Many losses are already implemented in Pytorch, but if you read this tutorial, is probably because you need to reimplement many part by yourself, and loss calculation 
is a very important one. For the example, we will implement a relative L2 loss, i.e. a classical L2 (or MSE) loss but divided by a the inputs sum plus a little epsilon 
coefficient for avoiding by-zero divisions.

.. note::

    In the case of a simple article classifier, we obviously don't need such loss function. It's only for a demonstrative purpose.

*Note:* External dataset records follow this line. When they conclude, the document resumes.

-- ==== Sys2Proof/Machine/Operands.lean ====
section
/-! DEFINITION. The operand forms of the host's operations: the place of a transfer (an offset or the
cursor, R112, R113, R117), the byte order of a typed value (R62, R119), the name field of the common
header (R209), the decode of the settings byte and the encoding of the overcurrent state (R221). -/

namespace Sys2Proof.Machine

/-- The offset a transfer starts at (R112, R117). -/
def placeOffset (s : State) : Place → Nat
  | .offset pos => pos.toNat
  | .cursor => s.rbPos.toNat

/-- After a cursor-relative transfer of `len` bytes: `rb_pos <- rb_pos + len` when the sum is below `L`,
`rb_pos <- any` otherwise; a transfer at an offset leaves the cursor (R117, D24). -/
def State.advanceCursor (place : Place) (len : Nat) (s : State) : State :=
  match place with
  | .offset _ => s
  | .cursor =>
    if s.rbPos.toNat + len < s.rbLen.toNat then { s with rbPos := s.rbPos + BitVec.ofNat 16 len }
    else { s.drawn with rbPos := Config.freePos s.draws }

/-- The bytes of a typed value of `w` bytes in the order of `FIELD_ENDIAN` (R62, R119). -/
def typedBytes (e : Endian) (w v : Nat) : List Byte :=
  match e with
  | .little => bytesOfNat w v
  | .big => (bytesOfNat w v).reverse

/-- The typed value whose bytes stand in RB in the order of `FIELD_ENDIAN` (R62, R119). -/
def typedValue (e : Endian) (bs : List Byte) : Nat :=
  match e with
  | .little => natOfBytes bs
  | .big => natOfBytes bs.reverse

/-- Offset of the module id (R33, R208). -/
def idPos : Nat := 3

/-- Offset of the name field (R33, R209). -/
def namePos : Nat := 4

/-- Size of the name field (R33, R209). -/
def nameSize : Nat := 8

/-- The bytes `set_name` writes: the first `min(len, 8)` of the name, no padding (R209, D27). -/
def nameBytes (s : List Byte) (len : Len) : List Byte := s.take (min len.toNat nameSize)

/-- `SEL_MODE()`: the drive mode a settings byte selects (R221). -/
def selectMode (rows : List ModeRow) (otherwise : DriveMode) (x : Byte) : DriveMode :=
  match rows with
  | [] => otherwise
  | r :: rs => if x &&& r.mask = r.value then r.mode else selectMode rs otherwise x

/-- `OC_ENCODE(oc)` as the bits of the status byte (R221). -/
def overCurrentBits (c : Config) : OverCurrent → Byte
  | .none => c.ocNone
  | .pwm => c.ocPwm
  | .off => c.ocOff

/-- `IMAX(mode)`, from the values it takes in this cycle (R221). -/
def currentLimit (imaxOff imaxVoltage imaxPwm : Current) : DriveMode → Current
  | .off => imaxOff
  | .voltage => imaxVoltage
  | .pwm => imaxPwm

end Sys2Proof.Machine
end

As remember, a Pytorch loss inherit the ``nn.module`` just like a model object. So we need to implement the ``forward`` method which is, in fact, will call the 
``backward()`` method of the Pytorch MSE loss. We can also skip this method and write our derivation method from scratch by implementing the ``nn.Module.backward()`` 
method.

.. code-block:: python

    class RelativeL2(nn.Module):
    """
    Comparing to the regular MSE, introducing the division by \|c\| + epsilon
    (where epsilon = 0.01, to prevent values of 0 in the denominator).
    """

    def __init__(self, eps=.01, reduction='mean'):
        super().__init__()
        self.criterion = nn.MSELoss(reduction=reduction)
        self.eps = eps

    def forward(self, input, target):

        base = target.sum() + self.eps

        return self.criterion(input.sum()/base, target.sum()/base)

Or:

.. code-block:: python

    class RelativeL2(nn.Module):

    def __init__(self, eps=.01, reduction='mean'):
        super().__init__()
        self.eps = eps

    def backward(self, input, target):
        gradient = ... # Our derivation formula

        return gradient